By 2025, Storm Huntley ran from 11:30 am to 12:30 pm. After Vanessa's first series wrapped up, the show's slot was briefly extended to run from 11:30 am to 1:25 pm.

Beginning in January 2026, Alexis Conran was added as permanent co-presenter (after he previously filled in for Huntley during her maternity leave in 2025) and the program's slot was renamed as Storm & Alexis, airing from 11:30 am to 12:45 pm.

===Alexis Conran and Friends===
From 15 May 2023, the morning show on Channel 5 was extended, with ITN producing segments from the end of Milkshake! to the beginning of Home and Away. Notwithstanding the ITN-produced news bulletin at the end, the last segment between 12:15 pm and 1:40 pm was renamed Alexis Conran with the channel's consumer advice programming presenter continuing the morning's discussions. Conran was a previous stand-in host for Vine and Huntley and has also presented numerous series like Phone Scams: Don't Get Caught Out and Secrets of Fast Food Giants for the channel. From Monday 26 June 2023, the Alexis Conran programme became an hour long part of ITN's morning current affairs block on Channel 5, with the show running from 12:40 pm and the extra time being given over to Storm Huntley.

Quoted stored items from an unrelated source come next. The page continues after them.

/-- Settles O55: each row takes its word, so the guard alone decides; a word that does not decode is nop's. -/
theorem guardedWords : Obligations.GuardedWords := by
  unfold Obligations.GuardedWords
  refine ⟨?_, ?_, fun x _ h hp => guardFails_p0 x h hp, fun w o h => rowOf_ne_none (answersLegal_decodeOctix w o h)⟩
  · intro c s o row hp hi hb hd hr hg
    exact (takes_rowOf hd hr).guarded hp hi hb hd hg
  · intro c s hp hi hb hd hg
    unfold Gives
    rw [exec_nop, nopRow_guarded hp hi hb hd hg, exec_illegalWord, illegalRow_guarded hb hd hg]
    exact ⟨⟨_, rfl, coreStep_set s c.val _⟩, ⟨_, rfl, rfl⟩⟩

end Sys2Proof.Machine
end

section
/-!
PROOFS. Scalar arithmetic, compares and predicate logic (R65, R106 to R110), obligations O1 and O3.

The idea: `aluRow_step`, `cmpRow_step`, `cmpIRow_step`, `predRow_step` and `pnotRow_step` give the state after the row, with the value the
model computes. What is left is that each row of a table runs that shared row (`exec_aluRows` and its like), and that the model's value,
which goes through integers and naturals, is the bit-vector value of the table (`aluOp_aluRows` and its like).
-/
namespace Sys2Proof.Machine

/-- The immediate of R103 is the sign extension of the bit-vector library. -/
theorem sext32_toNat (i : W32) : sext32 i.toNat = i.signExtend 64 := by
  have hs : toSigned 32 i.toNat = i.toInt := by
    rw [toSigned, Nat.mod_eq_of_lt i.isLt, BitVec.toInt_eq_toNat_cond]
    congr 1
    exact propext (by omega)
  rw [sext32, hs, BitVec.signExtend]

/-! ## Values of Tables 4.4 and 4.5 -/

/-- The upper half of a 128-bit product is the quotient of the integer product by 2^64. -/
theorem truncate_ushiftRight_ofInt (p : Int) : (BitVec.ofInt 128 p >>> 64).truncate 64 = BitVec.ofInt 64 (p / 2 ^ 64) := by
  apply BitVec.eq_of_toNat_eq
  simp only [BitVec.truncate_eq_setWidth, BitVec.toNat_setWidth, BitVec.toNat_ushiftRight, BitVec.toNat_ofInt,
    Nat.shiftRight_eq_div_pow]
  omega

theorem aluOp_mulh (a b : W64) : aluOp .mulh a b = ((a.signExtend 128 * b.signExtend 128) >>> 64).truncate 64 := by
  have hp : a.signExtend 128 * b.signExtend 128 = BitVec.ofInt 128 (a.toInt * b.toInt) := (BitVec.ofInt_mul _ _).symm
  rw [hp, truncate_ushiftRight_ofInt, aluOp, Int.fdiv_eq_ediv_of_nonneg _ (by decide)]

theorem aluOp_mulhu (a b : W64) : aluOp .mulhu a b = ((a.zeroExtend 128 * b.zeroExtend 128) >>> 64).truncate 64 := by
  have hp : a.zeroExtend 128 * b.zeroExtend 128 = BitVec.ofInt 128 (a.toNat * b.toNat : Nat) := by
    rw [BitVec.ofInt_natCast, BitVec.ofNat_mul, BitVec.ofNat_toNat, BitVec.ofNat_toNat]
  rw [hp, truncate_ushiftRight_ofInt, aluOp, ← BitVec.ofInt_natCast]
  rfl

/-- R107: the one signed overflow is the quotient modulo 2^64, so only division by zero is a case of its own. -/
theorem aluOp_div (a b : W64) : aluOp .div a b = if b = 0 then BitVec.allOnes 64 else a.sdiv b := by
  rw [aluOp]
  split
  · rfl
  · exact BitVec.eq_of_toInt_eq (by rw [BitVec.toInt_ofInt, BitVec.toInt_sdiv])

theorem aluOp_divu (a b : W64) : aluOp .divu a b = if b = 0 then BitVec.allOnes 64 else a / b := by
  rw [aluOp]
  split
  · rfl
  · rw [← BitVec.toNat_udiv, BitVec.ofNat_toNat, BitVec.setWidth_eq]

theorem aluOp_rem (a b : W64) : aluOp .rem a b = a.srem b := by
  rw [aluOp]
  split
  · next h => rw [h]; exact BitVec.srem_zero.symm
  · rw [← Int.tmod_def, ← BitVec.toInt_srem, BitVec.ofInt_toInt]

theorem aluOp_remu (a b : W64) : aluOp .remu a b = a % b := by
  rw [aluOp]
  split
  · next h => rw [h]; exact BitVec.umod_zero.symm
  · rw [← BitVec.toNat_umod, BitVec.ofNat_toNat, BitVec.setWidth_eq]

theorem aluOp_min (a b : W64) : aluOp .min a b = if b.slt a then b else a := by
  simp only [aluOp, BitVec.slt_iff_toInt_lt, ← Int.not_lt, ite_not]

/-- Equal values are equal words, so either comparison picks the maximum. -/
theorem aluOp_max (a b : W64) : aluOp .max a b = if a.slt b then b else a := by
  simp only [aluOp, BitVec.slt_iff_toInt_lt]
  split_ifs with hle hlt hlt
  · rfl
  · exact BitVec.eq_of_toInt_eq (by omega)
  · omega
  · rfl

theorem aluOp_minu (a b : W64) : aluOp .minu a b = if b < a then b else a := by
  simp only [aluOp, BitVec.lt_def, ← Nat.not_lt, ite_not]

theorem aluOp_maxu (a b : W64) : aluOp .maxu a b = if a < b then b else a := by
  simp only [aluOp, BitVec.lt_def]
  split_ifs with hle hlt hlt
  · rfl
  · exact BitVec.eq_of_toNat_eq (by omega)
  · omega
  · rfl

When the programme came back after the Christmas 2023 period, the series was moved to the 12:45 pm to 1:40 pm slot and was reformatted as Alexis Conran and Friends, now focusing on social issues instead of the recent news and politics as its sister shows do. The show ended its run on 29 March 2024, with its slot being taken over by other shows on Channel 5 until the launch of Vanessa the following year.

=== Vanessa ===

In March 2025, ITN launched a Vanessa Feltz–fronted daytime chat show titled Vanessa, which uses much of the same graphics as Jeremy Vine and Storm Huntley and follows the latter, airing from 12:30 pm to 1:40 pm.

Beginning with the show's second series in January 2026, the program has run from 2 pm to 3 pm. This also saw a set and graphics change.

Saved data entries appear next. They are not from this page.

-- ==== Sys2Proof/Laws/Arrays.lean ====
section
/-! SUPPORT. What the array loops of the two commands leave in memory, for operands whose regions are disjoint. -/

namespace Sys2Proof.Machine

open Sys2Proof

/-- A sample of the source lies in the source region. -/
theorem source_outside {o : Operands} {dlen r c k : Nat} (hr : r < o.height) (hc : c < o.width) (hk : k < 3)
    (hd : o.src + arrayLen o.height o.width ≤ o.dst ∨ o.dst + dlen ≤ o.src) :
    pixelAddr o.src o.width r c k < o.dst ∨ o.dst + dlen ≤ pixelAddr o.src o.width r c k := by
  have h1 := pixelAddr_lt (base := o.src) hr hc hk
  have h2 : o.src ≤ pixelAddr o.src o.width r c k := by unfold pixelAddr; omega
  unfold arrayLen at hd
  omega

theorem arrayLen_eq (h w : Nat) : arrayLen h w = 3 * (h * w) := by unfold arrayLen; rw [Nat.mul_assoc]

/-- `TOYCBCR`'s loops: memory only, the destination the transformed source, every other byte as it was (R50, R58). -/
theorem toycbcrArray_spec {o : Operands} {s : State}
    (hd : o.src + arrayLen o.height o.width ≤ o.dst ∨ o.dst + arrayLen o.height o.width ≤ o.src) :
    OnlyMem s (toycbcrArray o s) ∧ ∀ a, memRead (toycbcrArray o s) a =
      pixelsDone o.dst o.width (transformSamples s.cfg.roundTie (samplesAt s o.src o.width))
        (o.height * o.width) s a := by
  refine forPixels_writes _ ?_
  intro r c t hr hc hframe hout
  have hsrc : ∀ k, k < 3 → memRead t (pixelAddr o.src o.width r c k) = samplesAt s o.src o.width r c k :=
    fun k hk => hout _ (by have := source_outside hr hc hk hd; rw [arrayLen_eq] at this; exact this)
  have hcfg : t.cfg = s.cfg := by rw [hframe]
  simp only [toycbcrPixel, writePixel, hsrc 0 (by omega), hsrc 1 (by omega), hsrc 2 (by omega), hcfg,
    transformSamples]
  rfl

/-- `SUBSAMPLE`'s loops: memory only, the destination the selected samples, every other byte as it was (R59, R74). -/
theorem subsampleArray_spec {o : Operands} {da db : Nat} {s : State} (hh : 0 < o.height) (hw : 0 < o.width)
    (hda : 0 < da)
    (hd : o.src + arrayLen o.height o.width ≤ o.dst ∨
      o.dst + arrayLen (evenUp o.height) (evenUp o.width) ≤ o.src) :
    OnlyMem s (subsampleArray o da db s) ∧ ∀ a, memRead (subsampleArray o da db s) a =
      pixelsDone o.dst (evenUp o.width) (selectSamples o.height o.width da db (samplesAt s o.src o.width))
        (evenUp o.height * evenUp o.width) s a := by
  refine forPixels_writes _ ?_
  intro r c t hr hc hframe hout
  obtain ⟨hrow, hdiv⟩ := rowSel_lt (db := db) hda hh hr
  have hcol := colSel_lt (c := c) hw hdiv
  have hsrc : ∀ r' c' k u, r' < o.height → c' < o.width → k < 3 →
      (∀ a, (a < o.dst ∨ o.dst + arrayLen (evenUp o.height) (evenUp o.width) ≤ a) → memRead u a = memRead t a) →
      memRead u (pixelAddr o.src o.width r' c' k) = samplesAt s o.src o.width r' c' k := by
    intro r' c' k u hr' hc' hk hu
    have hx := source_outside hr' hc' hk hd
    rw [hu _ hx]
    rw [arrayLen_eq] at hx
    exact hout _ hx
  have hdst : ∀ k, k < 3 → ∀ a, (a < o.dst ∨ o.dst + arrayLen (evenUp o.height) (evenUp o.width) ≤ a) →
      a ≠ pixelAddr o.dst (evenUp o.width) r c k := by
    intro k hk a ha he
    have h1 := pixelAddr_lt (base := o.dst) hr hc hk
    have h2 : o.dst ≤ pixelAddr o.dst (evenUp o.width) r c k := by unfold pixelAddr; omega
    unfold arrayLen at ha
    omega
  have e0 := hsrc (min r (o.height - 1)) (min c (o.width - 1)) 0 t (by omega) (by omega) (by omega)
    (fun _ _ => rfl)
  simp only [subsamplePixel, writePixel, selectSamples, e0]
  rw [hsrc _ _ 1 _ hrow hcol (by omega) ?_, hsrc _ _ 2 _ hrow hcol (by omega) ?_]
  · rfl
  · intro a ha
    rw [memRead_memWrite, if_neg (hdst 1 (by omega) a ha), memRead_memWrite, if_neg (hdst 0 (by omega) a ha)]
  · intro a ha
    rw [memRead_memWrite, if_neg (hdst 0 (by omega) a ha)]

end Sys2Proof.Machine
end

On 18 June 2026, it was reported that the series had been axed by Channel 5 due to poor viewership ratings and a failure to stop repeated prank callers. 5 confirmed that they would take back the slot once the second series ends its run.

=== Matt Allwright ===
In December 2025, Channel 5 and ITN Productions extended their partnership to include an additional programme fronted by Matt Allwright which would expand ITN's morning current affairs block to run until 3 pm. The show airs from 12:50 pm to 2 pm, following a brief 5 News update after Storm & Alexis and preceding Vanessa.

Beginning 20 July 2026, the series was extended by 20 minutes, and now ends at 2:20 pm.

==Studio and production==
The show is currently being filmed and produced by Channel 5 and ITN Productions.

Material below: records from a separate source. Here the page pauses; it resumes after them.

/-! ### The output of a successful `SUBSAMPLE` -/

/-- The pixel and channel of byte `j` of an array (R27). -/
theorem pixelAddr_of_offset (base w j : Nat) : pixelAddr base w (j / 3 / w) (j / 3 % w) (j % 3) = base + j := by
  rw [pixelAddr, Nat.div_add_mod']
  omega

/-- The result registers are decided by the operands and the parameters, whatever the source holds (R13, R14, R96). -/
theorem exec_results_congr {i : Instr} {s s' t t' : State} (hoperands : sampleOperands s' = sampleOperands s)
    (hcfg : s'.cfg = s.cfg) (ht : exec i s = .next t) (ht' : exec i s' = .next t') :
    t'.status = t.status ∧ t'.bytes = t.bytes ∧ t'.outH = t.outH ∧ t'.outW = t.outW := by
  have hcheck := commandCheck_of_operands (i := i) hoperands hcfg
  have hstatus : t'.status = t.status := by rw [exec_status ht', exec_status ht, hcheck]
  obtain ⟨e, hc, rfl⟩ | h := exec_spec ht
  · cases (exec_of_check_some (hcheck.trans hc)).symm.trans ht'
    exact ⟨rfl, rfl, rfl, rfl⟩
  · have h' := completed_of_status_zero ht' (hstatus.trans h.status)
    have hH : s'.height.toNat = s.height.toNat := congrArg Operands.height hoperands
    have hW : s'.width.toNat = s.width.toNat := congrArg Operands.width hoperands
    refine ⟨hstatus, ?_, ?_, ?_⟩ <;> apply BitVec.eq_of_toNat_eq
    · rw [h'.bytes, h.bytes]
      cases i <;> simp only [reportedCount, hH, hW]
    · rw [h'.outH, h.outH]
      cases i <;> simp only [destHeight, hH]
    · rw [h'.outW, h.outW]
      cases i <;> simp only [destWidth, hW]

namespace Completed

variable {a b : Int} {s t : State}

/-- Sample `k` of an output pixel, at the padded shape (R63, R73). -/
theorem memRead_padded (h : Completed (.subsample a b) s t) {r c k : Nat} (hr : r < evenUp s.height.toNat)
    (hc : c < evenUp s.width.toNat) (hk : k < 3) :
    memRead t (pixelAddr s.dst.toNat (evenUp s.width.toNat) r c k) =
      selectSamples s.height.toNat s.width.toNat (legalFactor a) (legalFactor b)
        (samplesAt s s.src.toNat s.width.toNat) r c k :=
  h.memRead_pixel hr hc hk

/-- The same at the reported shape (R14). -/
theorem memRead_reported (h : Completed (.subsample a b) s t) {r c k : Nat} (hr : r < t.outH.toNat)
    (hc : c < t.outW.toNat) (hk : k < 3) :
    memRead t (pixelAddr s.dst.toNat t.outW.toNat r c k) =
      selectSamples s.height.toNat s.width.toNat (legalFactor a) (legalFactor b)
        (samplesAt s s.src.toNat s.width.toNat) r c k := by
  rw [h.outH] at hr
  rw [h.outW] at hc ⊢
  exact h.memRead_padded hr hc hk

/-- Byte `j` of an output array, in the order of R27. -/
theorem memRead_dest (h : Completed (.subsample a b) s t) {j : Nat}
    (hj : j < 3 * (evenUp s.height.toNat * evenUp s.width.toNat)) :
    memRead t (s.dst.toNat + j) =
      selectSamples s.height.toNat s.width.toNat (legalFactor a) (legalFactor b)
        (samplesAt s s.src.toNat s.width.toNat) (j / 3 / evenUp s.width.toNat) (j / 3 % evenUp s.width.toNat)
        (j % 3) := by
  rw [h.reads, pixelsDone, if_pos ⟨by omega, Nat.add_lt_add_left hj _⟩, Nat.add_sub_cancel_left]
  rfl

/-- The factor of every output row is one that R74 allows a column to be selected with. -/
theorem rowSel_factor_legal (h : Completed (.subsample a b) s t) {r : Nat} (hr : r < evenUp s.height.toNat) :
    (rowSel r s.height.toNat (legalFactor a) (legalFactor b)).2 = 1 ∨
      (rowSel r s.height.toNat (legalFactor a) (legalFactor b)).2 = 2 ∨
      (rowSel r s.height.toNat (legalFactor a) (legalFactor b)).2 = 4 := by
  obtain ⟨hH, -⟩ := h.legal
  obtain ⟨-, hpos⟩ := rowSel_lt (db := legalFactor b) h.factor_pos hH hr
  have hlegal := legalFactor_of_legal h.pair_legal
  have hparity := rowSel_parity (legalFactor a) (legalFactor b) hr
  omega

end Completed

/-- Settles O41: the result registers do not depend on the source, and on success each output sample is the selected
one, which both sources hold. -/
theorem subsampleIgnoresDiscardedSamples : Obligations.SubsampleIgnoresDiscardedSamples := by
  intro a b da db s s' t t' k _ _ hda hdb hsrc hdst hH hW hcfg hk hretained ht ht'
  have hoperands : sampleOperands s' = sampleOperands s := by simp only [sampleOperands, hsrc, hdst, hH, hW]
  obtain ⟨hstatus, hbytes, houtH, houtW⟩ := exec_results_congr hoperands hcfg ht ht'
  refine ⟨hstatus, hbytes, houtH, houtW, fun h0 r c hr hc => ?_⟩
  have h := completed_of_status_zero ht h0
  have h' := completed_of_status_zero ht' (hstatus.trans h0)
  obtain ⟨hheight, hwidth, -⟩ := h.legal
  have hrow : r < evenUp s.height.toNat := hr.trans_eq h.outH
  rw [← legalFactor_of_divideFactor hda, ← legalFactor_of_divideFactor hdb] at hretained
  calc memRead t' (pixelAddr s.dst.toNat t.outW.toNat r c k)
      = selectSamples s.height.toNat s.width.toNat (legalFactor a) (legalFactor b)
          (samplesAt s' s.src.toNat s.width.toNat) r c k := by
        have hread := h'.memRead_reported (r := r) (c := c) (by rwa [houtH]) (by rwa [houtW]) hk
        rwa [houtW, hsrc, hdst, hH, hW] at hread
    _ = selectSamples s.height.toNat s.width.toNat (legalFactor a) (legalFactor b)
          (samplesAt s s.src.toNat s.width.toNat) r c k :=
        selectSamples_congr_retained hheight hwidth h.factor_pos hrow c hretained
    _ = memRead t (pixelAddr s.dst.toNat t.outW.toNat r c k) := (h.memRead_reported hr hc hk).symm

/-- Settles O42: with both factors 1 the selection is the nearest position of the source, and with even sizes, where
nothing is padded, the position itself. -/
theorem fullSamplingIsAPaddedCopy : Obligations.FullSamplingIsAPaddedCopy := by
  rintro s t _ _ rfl rfl ht h0
  have h := completed_of_status_zero ht h0
  have hfactor : legalFactor 4 = 1 := rfl
  refine ⟨?_, fun r c k hr hc hk => ?_, fun hH hW j hj => ?_⟩
  · rw [h.bytes, reportedCount, hfactor, sampleCount_full]
  · rw [h.memRead_padded hr hc hk, hfactor, selectSamples_full _ _ hr]
    rfl
  · have heH : evenUp s.height.toNat = s.height.toNat := by rw [evenUp, hH, Nat.add_zero]
    have heW : evenUp s.width.toNat = s.width.toNat := by rw [evenUp, hW, Nat.add_zero]
    have hpix : j / 3 < s.width.toNat * s.height.toNat := by
      rw [Nat.mul_assoc, Nat.mul_comm s.height.toNat] at hj
      omega
    have hrow : j / 3 / s.width.toNat < s.height.toNat := Nat.div_lt_of_lt_mul hpix
    obtain ⟨-, hwidth, -⟩ := h.legal
    have hcol := Nat.mod_lt (j / 3) hwidth
    rw [h.memRead_dest (by rwa [heH, heW, ← Nat.mul_assoc]), hfactor, heW, selectSamples_full _ _ (heH.symm ▸ hrow),
      Nat.min_eq_left (by omega), Nat.min_eq_left (by omega), samplesAt, pixelAddr_of_offset]

/-- Settles O43: with `db` = 0 both rows of a pair have one selection. -/
theorem zeroSecondRowDuplicatesChroma : Obligations.ZeroSecondRowDuplicatesChroma := by
  intro a s t i c k ht h0 hi hc hk
  have h := completed_of_status_zero ht h0
  rw [h.memRead_reported hi hc (by omega), h.memRead_reported (by omega) hc (by omega),
    selectSamples_chroma (by omega), selectSamples_chroma (by omega), legalFactor_of_divideFactor (a := 0) rfl,
    rowSel_pair]

/-- Settles O44: the padded row and column have the selection of the row above and of the column before. -/
theorem paddingRepeatsTheLastRowAndColumn : Obligations.PaddingRepeatsTheLastRowAndColumn := by
  rintro a b s t _ _ rfl rfl ht h0
  have h := completed_of_status_zero ht h0
  refine ⟨fun hodd c k hc hk => ?_, fun hodd r k hr hk => ?_⟩
  · have hrows : evenUp s.height.toNat = s.height.toNat + 1 := by rw [evenUp, hodd]
    rw [h.memRead_padded (by omega) hc hk, h.memRead_padded (by omega) hc hk, selectSamples_padded_row hodd]
  · have hcols : evenUp s.width.toNat = s.width.toNat + 1 := by rw [evenUp, hodd]
    rw [h.memRead_padded hr (by omega) hk, h.memRead_padded hr (by omega) hk,
      selectSamples_padded_col hodd _ (h.rowSel_factor_legal hr)]

/-- Settles O45: the factor of a source row is the one that R74 selects its columns with. -/
theorem chromaIsConstantOnBlocks : Obligations.ChromaIsConstantOnBlocks := by
  intro a b da db s t r c c' k hda hdb ht h0 hr hc hc' hk hblock
  have h := completed_of_status_zero ht h0
  have hrow : r < t.outH.toNat := by
    rw [h.outH]
    exact Nat.lt_add_right _ hr
  have hzero : b = 0 ↔ db = 0 := by
    have := (divideFactor_eq_some_iff b db).mp hdb
    omega
  rw [h.memRead_reported hrow hc (by omega), h.memRead_reported hrow hc' (by omega)]
  refine selectSamples_block _ (by omega) ?_
  simp only [hzero] at hblock
  rwa [rowSel_factor _ _ hr, legalFactor_of_divideFactor hda, legalFactor_of_divideFactor hdb]

end Sys2Proof.Machine

/-! PROOFS. The host's memory transactions and what can stop a step (R82, R83, R113; log 7). -/

namespace Sys2Proof.Machine

open Sys2Proof

/-! ### One memory transaction -/

section MemoryTransaction

variable {s : State} {addr : Word} {v : Byte} {rest : List Event}

/-- A host write to a byte of `MEM` (R82). -/
theorem step_mwr_inside (h : s.pending = .mwr addr v :: rest) (ha : addr.toNat < s.cfg.memSize) :
    step s = .next (memWrite addr.toNat v { s with pending := rest }) := by
  rw [step_cons h, perform, hostMemWrite, if_pos ha]

/-- A host write beyond `MEM` (R82; log 7). -/
theorem step_mwr_outside (h : s.pending = .mwr addr v :: rest) (ha : s.cfg.memSize ≤ addr.toNat) :
    step s = .refused (.noSuchByte addr) := by
  rw [step_cons h, perform, hostMemWrite, if_neg (Nat.not_lt.mpr ha)]

/-- A host read of a byte of `MEM` (R83): the events still to come are no part of what is read. -/
theorem step_mrd_inside (h : s.pending = .mrd addr :: rest) (ha : addr.toNat < s.cfg.memSize) :
    step s = .next { s with pending := rest, answers := s.answers ++ [.byte (memRead s addr.toNat)] } := by
  rw [step_cons h, perform, hostMemRead, if_pos ha,
    memRead_congr (s := s) (t := { s with pending := rest }) rfl rfl]

/-- A host read beyond `MEM` (R83; log 7). -/
theorem step_mrd_outside (h : s.pending = .mrd addr :: rest) (ha : s.cfg.memSize ≤ addr.toNat) :
    step s = .refused (.noSuchByte addr) := by
  rw [step_cons h, perform, hostMemRead, if_neg (Nat.not_lt.mpr ha)]

end MemoryTransaction

/-- A byte write is seen at its own address only (R25, R82). -/
theorem memSameOutside_memWrite (a : Nat) (v : Byte) (s : State) : MemSameOutside a 1 s (memWrite a v s) := by
  intro x hx
  rw [memRead_memWrite, if_neg (by omega)]

/-- Settles O18. -/
theorem hostMemoryReadAnswersTheByte : Obligations.HostMemoryReadAnswersTheByte := fun _ _ _ h =>
  ⟨step_mrd_inside h, step_mrd_outside h⟩

/-- Settles O17: the next state is `memWrite` of the state with the event taken off. -/
theorem hostMemoryWriteStoresTheByte : Obligations.HostMemoryWriteStoresTheByte := by
  refine fun s addr v rest h => ⟨fun ha => ⟨_, step_mwr_inside h ha, rfl, ?_, ?_⟩, step_mwr_outside h⟩
  · rw [memRead_memWrite, if_pos rfl]
  · exact memSameOutside_memWrite addr.toNat v { s with pending := rest }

The shows airs live though before the change to Jeremy Vine Extra the final 45 minutes of the main show was pre-recorded, due to Vine's live BBC Radio 2 weekday lunchtime show at 12 noon, at around 8:00 am, to allow Vine to travel to Wogan House for his radio show.

In May 2023, Channel 5 announced that the three shows and 5 News would no longer be available to watch on their catch-up service My5.